Try using a different commenting style, and remove the "{{{" and "}}}" from your comments.

2
votes

I'm pretty sure that this is down to braces in comments within the proc body.
The wiki page here has a good explaination. In short a Tcl comment isn't like a comment most other languages and having unmatched braces in them leads to all sorts of issues.

So the braces in the #}}} just before the end of the proc are probably the problem.

1
votes

Tcl requires procedure bodies to be brace-balanced, even within comments.

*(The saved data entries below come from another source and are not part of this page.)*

theorem quiet_updFn {s0 : State} (s : State) (f : Nat) (g : FnRegs → FnRegs) (h0 : Quiet s0 s) : Quiet s0 (updFn s f g)
    := by
  unfold updFn
  repeat' first | with_reducible assumption | (with_reducible refine quiet_setFn _ _ _ ?_)

theorem quiet_setRing {s0 : State} (s : State) (r : Nat) (x : Ring) (h0 : Quiet s0 s) : Quiet s0 (setRing s r x) := by
  unfold setRing
  repeat' first | with_reducible assumption | (with_reducible refine quiet_mk ?_)

theorem quiet_updRing {s0 : State} (s : State) (r : Nat) (g : Ring → Ring) (h0 : Quiet s0 s) : Quiet s0 (updRing s r g)
    := by
  unfold updRing
  repeat' first | with_reducible assumption | (with_reducible refine quiet_setRing _ _ _ ?_)

theorem quiet_setORing {s0 : State} (s : State) (o : Nat) (x : ORing) (h0 : Quiet s0 s) : Quiet s0 (setORing s o x) := by
  unfold setORing
  repeat' first | with_reducible assumption | (with_reducible refine quiet_mk ?_)

theorem quiet_updORing {s0 : State} (s : State) (o : Nat) (g : ORing → ORing) (h0 : Quiet s0 s) : Quiet s0 (updORing s
    o g) := by
  unfold updORing
  repeat' first | with_reducible assumption | (with_reducible refine quiet_setORing _ _ _ ?_)

theorem quiet_setEvt {s0 : State} (s : State) (e : Nat) (x : EvtCounter) (h0 : Quiet s0 s) : Quiet s0 (setEvt s e x)
    := by
  unfold setEvt
  repeat' first | with_reducible assumption | (with_reducible refine quiet_mk ?_)

theorem quiet_updWindow {s0 : State} (s : State) (l : Nat) (g : Window → Window) (h0 : Quiet s0 s) : Quiet s0
    (updWindow s l g) := by
  unfold updWindow
  repeat' first | with_reducible assumption | (with_reducible refine quiet_mk ?_)

theorem quiet_setChannel {s0 : State} (s : State) (l : Nat) (c : Channel) (h0 : Quiet s0 s) : Quiet s0 (setChannel s l
    c) := by
  unfold setChannel
  repeat' first | with_reducible assumption | (with_reducible refine quiet_mk ?_)

theorem quiet_updChannel {s0 : State} (s : State) (l : Nat) (g : Channel → Channel) (h0 : Quiet s0 s) : Quiet s0
    (updChannel s l g) := by
  unfold updChannel
  repeat' first | with_reducible assumption | (with_reducible refine quiet_setChannel _ _ _ ?_)

theorem quiet_setVer {s0 : State} (s : State) (l : Nat) (v : VerState) (h0 : Quiet s0 s) : Quiet s0 (setVer s l v) := by
  unfold setVer
  repeat' first | with_reducible assumption | (with_reducible refine quiet_mk ?_)

theorem quiet_setGov {s0 : State} (s : State) (l : Nat) (v : GovState) (h0 : Quiet s0 s) : Quiet s0 (setGov s l v) := by
  unfold setGov
  repeat' first | with_reducible assumption | (with_reducible refine quiet_mk ?_)

theorem quiet_setStash {s0 : State} (s : State) (p : Nat) (entry : Nat) (x : Option Stash) (h0 : Quiet s0 s) : Quiet s0
    (setStash s p entry x) := by
  unfold setStash
  repeat' first | with_reducible assumption | (with_reducible refine quiet_mk ?_)

theorem quiet_setGroup {s0 : State} (s : State) (g : Nat) (x : Group) (h0 : Quiet s0 s) : Quiet s0 (setGroup s g x) := by
  unfold setGroup
  repeat' first | with_reducible assumption | (with_reducible refine quiet_mk ?_)

theorem quiet_setLeaf {s0 : State} (s : State) (f : Nat) (off : Nat) (bits : Nat) (h0 : Quiet s0 s) : Quiet s0 (setLeaf
    s f off bits) := by
  unfold setLeaf
  repeat' first | with_reducible assumption | (with_reducible refine quiet_updFn _ _ _ ?_)

theorem quiet_setOwnerLeaf {s0 : State} (s : State) (p : Nat) (off : Nat) (bits : Nat) (h0 : Quiet s0 s) : Quiet s0
    (setOwnerLeaf s p off bits) := by
  unfold setOwnerLeaf
  repeat' first
      | with_reducible assumption | (with_reducible refine quiet_setLeaf _ _ _ _ ?_)
      | (with_reducible refine quiet_ite ?_ ?_)

theorem quiet_hostStores {s0 : State} (s : State) (h_1 : HostIn) (h0 : Quiet s0 s) : Quiet s0 (hostStores s h_1) := by
  exact quiet_mk h0

theorem quiet_hostWrite {s0 : State} (s : State) (port : Nat) (addr : Nat) (b : Bytes) (h0 : Quiet s0 s) : Quiet s0
    (hostWrite s port addr b) := by
  exact quiet_mk h0

theorem quiet_addLog {s0 : State} (s : State) (kind : Nat) (code : Nat) (part : Nat) (sev : Nat) (args : Bytes) (h0 :
    Quiet s0 s) : Quiet s0 (addLog s kind code part sev args) := by
  refine quiet_trans h0 ?_
  rw [addLog_eq]
  unfold addLog; dsimp only
  refine quiet_mk (quiet_refl s) rfl rfl rfl rfl ?_ ?_ ?_ <;> (repeat' split) <;> rfl

theorem quiet_oringStatus {s0 : State} (s : State) (p : Nat) (o : Nat) (h0 : Quiet s0 s) : Quiet s0 (oringStatus s p o)
    := by
  unfold oringStatus
  repeat' first | with_reducible assumption | (with_reducible refine quiet_hostWrite _ _ _ _ ?_)

theorem quiet_putRecord {s0 : State} (s : State) (p : Nat) (o : Nat) (b : Bytes) (h0 : Quiet s0 s) : Quiet s0
    (putRecord s p o b) := by
  unfold putRecord
  repeat' first
      | with_reducible assumption | (with_reducible refine quiet_hostWrite _ _ _ _ ?_)
      | (with_reducible refine quiet_oringStatus _ _ _ ?_) | (with_reducible refine quiet_setORing _ _ _ ?_)

theorem quiet_holdRecord {s0 : State} (s : State) (p : Nat) (o : Nat) (r : HeldRec) (h0 : Quiet s0 s) : Quiet s0
    (holdRecord s p o r) := by
  unfold holdRecord
  repeat' first
      | with_reducible assumption | (with_reducible refine quiet_setOwnerLeaf _ _ _ _ ?_)
      | (with_reducible refine quiet_updORing _ _ _ ?_)

theorem quiet_eventToPart {s0 : State} (s : State) (p : Nat) (b : Bytes) (h0 : Quiet s0 s) : Quiet s0 (eventToPart s p
    b) := by
  unfold eventToPart
  repeat' first
      | with_reducible assumption | (with_reducible refine quiet_setOwnerLeaf _ _ _ _ ?_)
      | (with_reducible refine quiet_putRecord _ _ _ _ ?_) | (with_reducible refine quiet_updORing _ _ _ ?_)
      | (with_reducible refine quiet_holdRecord _ _ _ _ ?_) | (with_reducible refine quiet_ite ?_ ?_)

theorem quiet_setPfLeaf {s0 : State} (s : State) (port : Nat) (off : Nat) (bits : Nat) (h0 : Quiet s0 s) : Quiet s0
    (setPfLeaf s port off bits) := by
  unfold setPfLeaf
  repeat' first
      | with_reducible assumption | (with_reducible refine quiet_setLeaf _ _ _ _ ?_)
      | (with_reducible refine quiet_ite ?_ ?_)

theorem quiet_raise {s0 : State} (s : State) (code : Nat) (part : Nat) (args : Bytes) (h0 : Quiet s0 s) : Quiet s0
    (raise s code part args) := by
  unfold raise
  repeat' first
      | with_reducible assumption | (with_reducible refine quiet_addLog _ _ _ _ _ _ ?_)
      | (with_reducible refine quiet_setPfLeaf _ _ _ _ ?_) | (with_reducible refine quiet_eventToPart _ _ _ ?_)
      | (with_reducible refine quiet_ite ?_ ?_) | intro _ | (with_reducible refine quiet_forN ?_ _ ?_)
      | (with_reducible refine quiet_mk ?_)

theorem quiet_raiseMod {s0 : State} (s : State) (code : Nat) (args : Bytes) (h0 : Quiet s0 s) : Quiet s0 (raiseMod s
    code args) := by
  unfold raiseMod
  repeat' first | with_reducible assumption | (with_reducible refine quiet_raise _ _ _ _ ?_)

theorem quiet_configWrite {s0 : State} (s : State) (e : Nat × ConfigWrite) (h0 : Quiet s0 s) : Quiet s0 (configWrite s
    e) := by
  unfold configWrite
  repeat' first
      | (with_reducible refine quiet_vfs _ _ ?_) | with_reducible assumption
      | (with_reducible refine quiet_updFn _ _ _ ?_) | (with_reducible refine quiet_updPort _ _ _ ?_) | split

theorem quiet_configWrites {s0 : State} (s : State) (h_1 : HostIn) (h0 : Quiet s0 s) : Quiet s0 (configWrites s h_1)
    := by
  unfold configWrites
  repeat' first
      | with_reducible assumption | (with_reducible refine quiet_configWrite _ _ ?_) | intro _
      | (with_reducible refine quiet_foldl ?_ _ ?_)

theorem quiet_noteAer {s0 : State} (s : State) (f : Nat) (bits : Word32) (h0 : Quiet s0 s) : Quiet s0 (noteAer s f
    bits) := by
  unfold noteAer
  repeat' first
      | with_reducible assumption | (with_reducible refine quiet_updFn _ _ _ ?_)
      | (with_reducible refine quiet_ite ?_ ?_)

theorem quiet_notePoison {s0 : State} (s : State) (f : Nat) (d : HostData) (h0 : Quiet s0 s) : Quiet s0 (notePoison s f
    d) := by
  unfold notePoison
  try dsimp only
  repeat' first
      | with_reducible assumption | (with_reducible refine quiet_noteAer _ _ _ ?_)
      | (with_reducible refine quiet_ite ?_ ?_) | (with_reducible refine quiet_ite_fst ?_ ?_) | intro _ | split
      | (with_reducible refine quiet_foldl ?_ _ ?_) | (with_reducible refine quiet_forN ?_ _ ?_)
      | (with_reducible refine quiet_foldl_fst ?_ _ ?_) | (with_reducible refine quiet_mk ?_)

theorem quiet_signalEvt {s0 : State} (s : State) (e : Nat) (fail : Bool) (h0 : Quiet s0 s) : Quiet s0 (signalEvt s e
    fail) := by
  unfold signalEvt
  repeat' first
      | with_reducible assumption | (with_reducible refine quiet_setEvt _ _ _ ?_)
      | (with_reducible refine quiet_ite ?_ ?_)

theorem quiet_fenceAdd {s0 : State} (s : State) (layer : Nat) (slot : Nat) (h0 : Quiet s0 s) : Quiet s0 (fenceAdd s
    layer slot) := by
  unfold fenceAdd
  repeat' first | with_reducible assumption | (with_reducible refine quiet_setVer _ _ _ ?_)

theorem quiet_fenceSub {s0 : State} (s : State) (layer : Nat) (slot : Nat) (h0 : Quiet s0 s) : Quiet s0 (fenceSub s
    layer slot) := by
  unfold fenceSub
  repeat' first | with_reducible assumption | (with_reducible refine quiet_setVer _ _ _ ?_)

OK, that's a total lie. Tcl really requires brace-quoted strings to be brace-balanced (Tcl's brace-quoted strings are just like single-quoted strings in bash, except they nest). The proc command just interprets its third argument as a script (used to define the procedure body) and it's very common to use brace-quoted strings for that sort of thing. This is a feature of Tcl's general syntax, and is why Tcl is very good indeed at handling things like DSLs.

You could instead do this:

proc brace-demo args "puts hi; # {{{"
brace-demo do it yeah

and that will work fine. Totally legal Tcl, and has a comment in a procedure body with unbalanced braces. It just happens that for virtually any real procedure, putting in all the required backslashes to stop interpretation of variable and command substitutions too soon is a total bear. Everyone uses braces for simplicity, and so has to balance them.

It's hardly ever a problem except occasionally for comments.